Saturday, July 29, 2006

Muslim group sues town over effort to build mosque

Associated Press Writer

July 18, 2006, 5:07 PM EDT

NEWARK, N.J. -- A Muslim group has sued a northern New Jersey town, charging that the municipality is discriminating against them by trying to seize its land after stalling its efforts to construct a mosque.

The federal lawsuit by the Albanian Associated Fund accused Wayne of violating religious protections in the U.S. and New Jersey constitutions, as well as a 2000 federal law designed to protect religious institutions against discrimination in land use applications.

Wayne Mayor Scott T. Rumana denied the township was trying to keep a mosque out, saying the land was needed for open space and that the township has suggested other sites.

"You've got an environmentally sensitive piece of property you are dealing with," Rumana said, adding it has steep slopes and lots of rock. "It's a pristine open parcel," he said.

He said the township notified the group in spring of its intention to use condemnation proceedings in light of a state court ruling last summer that allowed property to be taken to preserve open space.

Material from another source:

-- ==== Sys2Proof/Laws/Exec.lean ====
section
/-! SUPPORT. Which meaning each command has: exec on a constructor is that command's own definition. -/

namespace Sys2Proof.Machine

The lawsuit, filed Monday in U.S. District Court in Newark, asks that eminent domain proceedings be put on hold so that the Muslim group's arguments can be evaluated by the court.

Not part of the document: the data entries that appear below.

@[simp] theorem State.setCxRing_cores (k : Nat) (r : RingPair) : (s.setCxRing k r).cores = s.cores := rfl
@[simp] theorem State.setCxRing_mem (k : Nat) (r : RingPair) : (s.setCxRing k r).mem = s.mem := rfl
@[simp] theorem State.setCxRing_pool (k : Nat) (r : RingPair) : (s.setCxRing k r).pool = s.pool := rfl
@[simp] theorem State.setCxRing_mc (k : Nat) (r : RingPair) : (s.setCxRing k r).mc = s.mc := rfl
@[simp] theorem State.setCxRing_weir (k : Nat) (r : RingPair) : (s.setCxRing k r).weir = s.weir := rfl
@[simp] theorem State.setCxRing_ct (k : Nat) (r : RingPair) : (s.setCxRing k r).ct = s.ct := rfl
@[simp] theorem State.setCxRing_css (k : Nat) (r : RingPair) : (s.setCxRing k r).css = s.css := rfl
@[simp] theorem State.setCxRing_eth (k : Nat) (r : RingPair) : (s.setCxRing k r).eth = s.eth := rfl
@[simp] theorem State.setCxRing_cz (k : Nat) (r : RingPair) : (s.setCxRing k r).cz = s.cz := rfl
@[simp] theorem State.setCxRing_slices (k : Nat) (r : RingPair) : (s.setCxRing k r).slices = s.slices := rfl
@[simp] theorem State.setCxRing_plant (k : Nat) (r : RingPair) : (s.setCxRing k r).plant = s.plant := rfl
@[simp] theorem State.setCxRing_life (k : Nat) (r : RingPair) : (s.setCxRing k r).life = s.life := rfl
@[simp] theorem State.setCxRing_free (k : Nat) (r : RingPair) : (s.setCxRing k r).free = s.free := rfl
@[simp] theorem State.setCxRing_pending (k : Nat) (r : RingPair) : (s.setCxRing k r).pending = s.pending := rfl

@[simp] theorem State.setCxJob_cores (i : Nat) (j : Option CxJob) : (s.setCxJob i j).cores = s.cores := rfl
@[simp] theorem State.setCxJob_mem (i : Nat) (j : Option CxJob) : (s.setCxJob i j).mem = s.mem := rfl
@[simp] theorem State.setCxJob_pool (i : Nat) (j : Option CxJob) : (s.setCxJob i j).pool = s.pool := rfl
@[simp] theorem State.setCxJob_mc (i : Nat) (j : Option CxJob) : (s.setCxJob i j).mc = s.mc := rfl
@[simp] theorem State.setCxJob_weir (i : Nat) (j : Option CxJob) : (s.setCxJob i j).weir = s.weir := rfl
@[simp] theorem State.setCxJob_ct (i : Nat) (j : Option CxJob) : (s.setCxJob i j).ct = s.ct := rfl
@[simp] theorem State.setCxJob_css (i : Nat) (j : Option CxJob) : (s.setCxJob i j).css = s.css := rfl
@[simp] theorem State.setCxJob_eth (i : Nat) (j : Option CxJob) : (s.setCxJob i j).eth = s.eth := rfl
@[simp] theorem State.setCxJob_cz (i : Nat) (j : Option CxJob) : (s.setCxJob i j).cz = s.cz := rfl
@[simp] theorem State.setCxJob_slices (i : Nat) (j : Option CxJob) : (s.setCxJob i j).slices = s.slices := rfl
@[simp] theorem State.setCxJob_plant (i : Nat) (j : Option CxJob) : (s.setCxJob i j).plant = s.plant := rfl
@[simp] theorem State.setCxJob_life (i : Nat) (j : Option CxJob) : (s.setCxJob i j).life = s.life := rfl
@[simp] theorem State.setCxJob_free (i : Nat) (j : Option CxJob) : (s.setCxJob i j).free = s.free := rfl
@[simp] theorem State.setCxJob_pending (i : Nat) (j : Option CxJob) : (s.setCxJob i j).pending = s.pending := rfl

@[simp] theorem State.modKeyPorts_cores (k : Nat) (f : KeyPorts → KeyPorts) : (s.modKeyPorts k f).cores = s.cores := rfl
@[simp] theorem State.modKeyPorts_mem (k : Nat) (f : KeyPorts → KeyPorts) : (s.modKeyPorts k f).mem = s.mem := rfl
@[simp] theorem State.modKeyPorts_pool (k : Nat) (f : KeyPorts → KeyPorts) : (s.modKeyPorts k f).pool = s.pool := rfl
@[simp] theorem State.modKeyPorts_mc (k : Nat) (f : KeyPorts → KeyPorts) : (s.modKeyPorts k f).mc = s.mc := rfl
@[simp] theorem State.modKeyPorts_weir (k : Nat) (f : KeyPorts → KeyPorts) : (s.modKeyPorts k f).weir = s.weir := rfl
@[simp] theorem State.modKeyPorts_ct (k : Nat) (f : KeyPorts → KeyPorts) : (s.modKeyPorts k f).ct = s.ct := rfl
@[simp] theorem State.modKeyPorts_css (k : Nat) (f : KeyPorts → KeyPorts) : (s.modKeyPorts k f).css = s.css := rfl
@[simp] theorem State.modKeyPorts_eth (k : Nat) (f : KeyPorts → KeyPorts) : (s.modKeyPorts k f).eth = s.eth := rfl
@[simp] theorem State.modKeyPorts_cz (k : Nat) (f : KeyPorts → KeyPorts) : (s.modKeyPorts k f).cz = s.cz := rfl
@[simp] theorem State.modKeyPorts_slices (k : Nat) (f : KeyPorts → KeyPorts) : (s.modKeyPorts k f).slices = s.slices := rfl
@[simp] theorem State.modKeyPorts_plant (k : Nat) (f : KeyPorts → KeyPorts) : (s.modKeyPorts k f).plant = s.plant := rfl
@[simp] theorem State.modKeyPorts_life (k : Nat) (f : KeyPorts → KeyPorts) : (s.modKeyPorts k f).life = s.life := rfl
@[simp] theorem State.modKeyPorts_free (k : Nat) (f : KeyPorts → KeyPorts) : (s.modKeyPorts k f).free = s.free := rfl
@[simp] theorem State.modKeyPorts_pending (k : Nat) (f : KeyPorts → KeyPorts) : (s.modKeyPorts k f).pending = s.pending := rfl

@[simp] theorem State.modLeat_cores (p : Nat) (f : LeatSec → LeatSec) : (s.modLeat p f).cores = s.cores := rfl
@[simp] theorem State.modLeat_mem (p : Nat) (f : LeatSec → LeatSec) : (s.modLeat p f).mem = s.mem := rfl
@[simp] theorem State.modLeat_pool (p : Nat) (f : LeatSec → LeatSec) : (s.modLeat p f).pool = s.pool := rfl
@[simp] theorem State.modLeat_mc (p : Nat) (f : LeatSec → LeatSec) : (s.modLeat p f).mc = s.mc := rfl
@[simp] theorem State.modLeat_weir (p : Nat) (f : LeatSec → LeatSec) : (s.modLeat p f).weir = s.weir := rfl
@[simp] theorem State.modLeat_ct (p : Nat) (f : LeatSec → LeatSec) : (s.modLeat p f).ct = s.ct := rfl
@[simp] theorem State.modLeat_css (p : Nat) (f : LeatSec → LeatSec) : (s.modLeat p f).css = s.css := rfl
@[simp] theorem State.modLeat_eth (p : Nat) (f : LeatSec → LeatSec) : (s.modLeat p f).eth = s.eth := rfl
@[simp] theorem State.modLeat_cz (p : Nat) (f : LeatSec → LeatSec) : (s.modLeat p f).cz = s.cz := rfl
@[simp] theorem State.modLeat_slices (p : Nat) (f : LeatSec → LeatSec) : (s.modLeat p f).slices = s.slices := rfl
@[simp] theorem State.modLeat_plant (p : Nat) (f : LeatSec → LeatSec) : (s.modLeat p f).plant = s.plant := rfl
@[simp] theorem State.modLeat_life (p : Nat) (f : LeatSec → LeatSec) : (s.modLeat p f).life = s.life := rfl
@[simp] theorem State.modLeat_free (p : Nat) (f : LeatSec → LeatSec) : (s.modLeat p f).free = s.free := rfl
@[simp] theorem State.modLeat_pending (p : Nat) (f : LeatSec → LeatSec) : (s.modLeat p f).pending = s.pending := rfl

The Albanian Associated Fund in 2001 bought the property, which is in an area zoned for houses of worship, and submitted a development plan in 2002, according to the Becket Fund for Religious Liberty, a Washington-based law firm that filed the lawsuit for the Muslim group.

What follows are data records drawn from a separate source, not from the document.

theorem State.Canon.checkstop {n : Nat} {e : Exc} (h : s.Canon) : OptCanon (s.checkstop n e) := by
  unfold State.checkstop
  split
  · rfl
  next t hd =>
    have ht : t.Canon := h.drain.of_eq hd
    exact .ite (ht.writeTsb.map fun _ hu => hu.reportCore.endHold.modCore.mclGone) ht.reportCore.endHold.modCore.mclGone

theorem State.Canon.raiseSync {n : Nat} {e : Exc} (h : s.Canon) : OptCanon (s.raiseSync n e) := .ite h.checkstop (.ite h.enter h.enter)

theorem State.Canon.portRow {p : Port} {run : State → Out} (h : s.Canon) (hrun : ∀ (t : State), t.Canon → OutCanon (run t)) : OutCanon (portRow p run s) :=
  .ite (hrun _ h) h

theorem State.Canon.takeEvent {n : Nat} (h : s.Canon) : OptCanon (s.takeEvent n) := by
  unfold State.takeEvent
  split
  · exact h
  · exact h.modCore.enter

/-! The operations of Machine/Perf.lean. -/

theorem State.Canon.perfTimed {n : Nat} {sup : Bool} {i : Nat} (h : s.Canon) : (s.perfTimed n sup i).Canon := by
  unfold State.perfTimed
  split
  · exact h.upd.modCore.ite h
  · exact h

theorem State.Canon.perfTick {n : Nat} {sup : Bool} (h : s.Canon) : (s.perfTick n sup).Canon := h.foldl (fun _ _ ht => ht.perfTimed)

/-! The operations of Machine/Translate.lean. -/

theorem State.Canon.setMark {n : Nat} {ea v : Nat} (h : s.Canon) : OptCanon (s.setMark n ea v) := h.performStore.map (fun _ ht => ht.loseResvs)

theorem RunCanon.walkPoison {n line : Nat} : RunCanon (walkPoison n line) := .bind .coreOf fun _ => .bind (.modify (fun _ ht => ht.reportCore)) fun _ => .pure

theorem RunCanon.walkAndFill {n : Nat} {va : Nat} {acc : Acc} : RunCanon (walkAndFill n va acc) := by
  unfold Machine.walkAndFill
  refine .get_bind fun _ ht => ?_
  refine .bind .onCore fun _ => ?_
  split
  · exact .ite (.bind .walkPoison fun _ => .pure) .pure
  · exact .guard (.orWait (fun _ hu => hu.setMark)) (.bind .onCore fun _ => .pure)

theorem RunCanon.translate {n : Nat} {va : Word} {acc : Acc} : RunCanon (translate n va acc) := by
  unfold Machine.translate
  refine .bind .coreOf fun _ => ?_
  split
  · exact .guardNot .onCore (.ite (.bind .onCore fun _ => .pure) (.bind .onCore fun _ => .walkAndFill))
  · exact .bind .onCore fun _ => .walkAndFill

theorem RunCanon.translateSpan {n : Nat} {va : Word} {k : Nat} {acc : Acc} : RunCanon (translateSpan n va k acc) := by
  unfold Machine.translateSpan
  refine .bind .translate fun _ => ?_
  split
  · exact .pure
  · refine .ite ?_ ?_
    · exact .pure
    · refine .bind .translate fun _ => ?_
      split <;> exact .pure

theorem RunCanon.compareMarks {n : Nat} {ps : List Piece} : RunCanon (compareMarks n ps) := by
  induction ps with
  | nil => exact .pure
  | cons p ps ih =>
    unfold Machine.compareMarks
    refine .get_bind fun _ _ => .ite (.bind .walkPoison fun _ => .pure) (.guardNot .onCore (.bind ih fun _ => ?_))
    split <;> exact .pure

theorem RunCanon.storeSpan {n : Nat} {va : Word} {k : Nat} {acc : Acc} : RunCanon (storeSpan n va k acc) := by
  unfold Machine.storeSpan
  refine .bind .translateSpan fun _ => ?_
  split
  · exact .pure
  · refine .bind .compareMarks fun _ => ?_
    split
    · exact .pure
    · exact .pure
    · exact .translateSpan

theorem State.Canon.markPieces {n : Nat} {ps : List Piece} (h : s.Canon) : OptCanon (s.markPieces n ps) := by
  induction ps generalizing s with
  | nil => exact h
  | cons p ps ih =>
    unfold State.markPieces
    refine .ite (ih h) ?_
    split
    · rfl
    next t e => exact ih (h.setMark.of_eq e).modCore

theorem State.Canon.commitStore {n : Nat} {ps : List Piece} {es : List StoreEntry} (h : s.Canon) : OptCanon (s.commitStore n ps es) :=
  h.markPieces.bind (fun _ ht => ht.pushStores)

/-! The operations of Machine/Operands.lean. -/

theorem RunCanon.throwExc {α : Type} {e : Exc} : RunCanon (throwExc e : Run α) := .throw

theorem RunCanon.machineCheck {α : Type} {n line srcNo : Nat} : RunCanon (machineCheck n line srcNo : Run α) :=
  .bind .coreOf fun _ => .bind (.modify (fun _ ht => ht.reportCore)) fun _ => .throwExc

theorem RunCanon.stackFault {α : Type} {n : Nat} {ret spill : Bool} {cause : Nat} {addr info : Word} :
    RunCanon (stackFault n ret spill cause addr info : Run α) :=
  .bind .coreOf fun _ => .throwExc

theorem RunCanon.stackXlat {α : Type} {n : Nat} {ret spill : Bool} {addr : Word} {e : XErr} : RunCanon (stackXlat n ret spill addr e : Run α) :=
  .ite (.bind .coreOf fun _ => .throwExc) (.ite .stackFault .stackFault)

theorem State.Canon.touchLines {n : Nat} {as : List Nat} (h : s.Canon) : (s.touchLines n as).Canon := h.foldl (fun _ _ ht => ht.modCore)

theorem RunCanon.readBytes {n : Nat} {as : List Nat} : RunCanon (readBytes n as) := by
  unfold Machine.readBytes
  refine .get_bind fun _ ht => ?_
  refine .guard .throw ?_
  split
  · exact .machineCheck
  · split
    · exact .bind (.modify (fun _ hu => hu.reportCore)) fun _ => .pure
    · exact .bind (.modify (fun _ hu => hu.touchLines)) fun _ => .pure

theorem RunCanon.fillRead {n : Nat} {ret : Bool} {at' : Nat} : RunCanon (fillRead n ret at') := by
  unfold Machine.fillRead
  refine .bind .coreOf fun _ => ?_
  refine .guard .stackFault ?_
  refine .guard .stackFault ?_
  refine .bind (.modify (fun _ ht => ht.endHold)) fun _ => ?_
  refine .bind .translateSpan fun _ => ?_
  split
  · exact .stackXlat
  · exact .get_bind fun _ ht => .guard .stackFault (.bind .readBytes fun _ => .pure)

theorem RunCanon.fillOne {n : Nat} {ret : Bool} : RunCanon (fillOne n ret) := .bind .coreOf fun _ => .bind .fillRead fun _ => .onCore

theorem RunCanon.spillOne {n : Nat} {ret : Bool} : RunCanon (spillOne n ret) := by
  unfold Machine.spillOne
  refine .bind .coreOf fun _ => ?_
  refine .guard .stackFault ?_
  refine .guard .stackFault ?_
  refine .bind (.modify (fun _ ht => ht.endHold)) fun _ => ?_
  refine .bind .storeSpan fun _ => ?_
  split
  · exact .stackXlat
  · exact .get_bind fun _ ht => .guard .stackFault (.bind (.orWait (fun _ hu => hu.commitStore)) fun _ => .onCore)

theorem RunCanon.times {k : Nat} {m : Run Unit} (hm : RunCanon m) : RunCanon (times k m) := by
  induction k with
  | zero => exact .pure
  | succ k ih => exact .bind hm fun _ => ih

theorem RunCanon.makeRoom {n : Nat} {ret : Bool} {i o : Nat} : RunCanon (makeRoom n ret i o) :=
  .bind .coreOf fun _ => .bind (.times .fillOne) fun _ => .times .spillOne

theorem State.Canon.countHold {n : Nat} {taken : Bool} (h : s.Canon) : (s.countHold n taken).Canon := by
  unfold State.countHold
  split
  · exact h
  · exact h.endHold.ite h.modCore

theorem State.Canon.retire {n len : Nat} {sup : Bool} {r : Retire} (h : s.Canon) : (s.retire n len sup r).Canon :=
  h.modCore.switchDue.ite h.countHold.modCore.perfTick.modCore.switchDue

theorem State.Canon.settleRun {n len : Nat} {sup : Bool} {r : EStateM.Result Stop State Retire} (h : s.Canon) (hr : ResCanon r) :
    OutCanon (Machine.settle s n len sup r) := by
  unfold Machine.settle
  split
  · exact State.Canon.retire hr
  · exact h.orSame (State.Canon.modCore hr).raiseSync
  · exact hr

theorem RunCanon.precheck {k : Insn} {o : Op} : RunCanon (precheck k o) := by
  unfold Machine.precheck
  refine .bind .coreOf fun _ => ?_
  split
  · split
    · exact .bind .throwExc fun _ => .throwExc
    · exact .throwExc
  · split
    · exact .bind .throwExc fun _ => .pure
    · exact .pure

theorem RunCanon.runSequence {n : Nat} {o : Option Nat} : RunCanon (runSequence n o) := by
  cases o with
  | none => exact .pure
  | some entry =>
    intro t ht
    unfold Machine.runSequence
    dsimp only
    split
    next r u e => exact (ht.microRun.of_pair e).microStop
    next r u e =>
      split
      · exact RunCanon.orWait (fun _ hv => hv.drain) u (ht.microRun.of_pair e)
      · exact ht.microRun.of_pair e
    next x u e => exact ht.microRun.of_pair e

theorem State.Canon.instr {k : Insn} {o : Op} {i j ri ro : Nat} {body : Run Retire} (h : s.Canon) (hbody : RunCanon body) :
    OutCanon (instr k o i j ri ro body s) := by
  unfold Machine.instr
  split
  · exact h
  · exact h.orSame h.takeEvent
  · refine h.settleRun (RunCanon.bind ?_ (fun _ => ?_) s h)
    · exact .precheck
    · exact .bind .makeRoom fun _ => .bind .makeRoom fun _ => .bind .runSequence fun _ => hbody

theorem State.Canon.trapInstr {k : Insn} {o : Op} {f : Core → Exc} (h : s.Canon) : OutCanon (trapInstr k o f s) := by
  unfold Machine.trapInstr
  split
  · exact h
  · exact h.orSame h.takeEvent
  · exact h.orSame h.raiseSync

theorem State.Canon.stackOp {k : Insn} {o : Op} {i j : Nat} {f : List Word → Word → List Word × Word} (h : s.Canon) : OutCanon (stackOp k o i j f s) :=
  h.instr (.bind .coreOf fun _ => .bind .onCore fun _ => .pure)

theorem RunCanon.xlatThrow {α : Type} {n : Nat} {a : Acc} {e : XErr} : RunCanon (xlatThrow n a e : Run α) := .bind .coreOf fun _ => .ite .throwExc .throwExc

theorem RunCanon.addresses {n : Nat} {va : Word} {w : Nat} {a : Acc} : RunCanon (addresses n va w a) := by
  unfold Machine.addresses
  refine .bind .translateSpan fun _ => ?_
  split
  · exact .xlatThrow
  · exact .pure

theorem RunCanon.storePieces {n : Nat} {va : Word} {w : Nat} {a : Acc} : RunCanon (storePieces n va w a) := by
  unfold Machine.storePieces
  refine .bind .storeSpan fun _ => ?_
  split
  · exact .xlatThrow
  · exact .pure

theorem RunCanon.acquireDrain {n : Nat} : RunCanon (acquireDrain n) := .bind .coreOf fun _ => .orWait (fun _ ht => ht.drainFirst)

theorem RunCanon.loadBytes {k : Insn} {va : Word} {w : Nat} : RunCanon (loadBytes k va w) :=
  .bind .coreOf fun _ => .bind .addresses fun _ => .bind (.modify (fun _ ht => ht.endHold)) fun _ => .guard .acquireDrain .readBytes

theorem RunCanon.storeBytes {k : Insn} {va : Word} {bs : List Byte} : RunCanon (storeBytes k va bs) :=
  .bind .coreOf fun _ => .bind .storePieces fun _ => .bind (.modify (fun _ ht => ht.endHold)) fun _ => .orWait (fun _ ht => ht.commitStore)

end Sys2Proof.Machine
end

section
/-! SUPPORT. Invalidations, special registers, core events, the Pool and memory control keep the canonical form of memory (R249, R267, R272, R274), which settles O58. -/

namespace Sys2Proof.Machine
variable {s : State}

/-! The operations of Machine/Invalidate.lean. -/

theorem State.Canon.endInval {n : Nat} {v : InvKind} (h : s.Canon) : (s.endInval n v).Canon := h.modCore.retire

theorem State.Canon.invalidate {k : Insn} {b : Byte} {entry : Nat} {kind : List Word → InvKind} {i : Nat} (h : s.Canon) :
    OutCanon (invalidate k b entry kind i s) := by
  refine h.instr (.bind .coreOf fun _ => .get_bind fun _ _ => .bind .onCore fun _ => .ite (.bind .onCore fun _ => .pure) ?_)
  exact .bind .onCore fun _ => .bind (.modify fun _ ht => ht.foldl fun _ _ hu => hu.send) fun _ => .pure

"Just when it seems that there were no more hoops to jump through, the township of Wayne said that they needed to preserve the land for _ quote _ open space," said Becket legal counsel Jared N. Leland.

"AAF is not asking for special consideration," said one of their lawyers, Roman P. Storzer. "This group is entitled to the same protections of the law as any church or synagogue."

The lawsuit charged that the unreasonable delay before eminent domain proceedings began cost the Muslim group three and a half years and hundreds of thousands of dollars.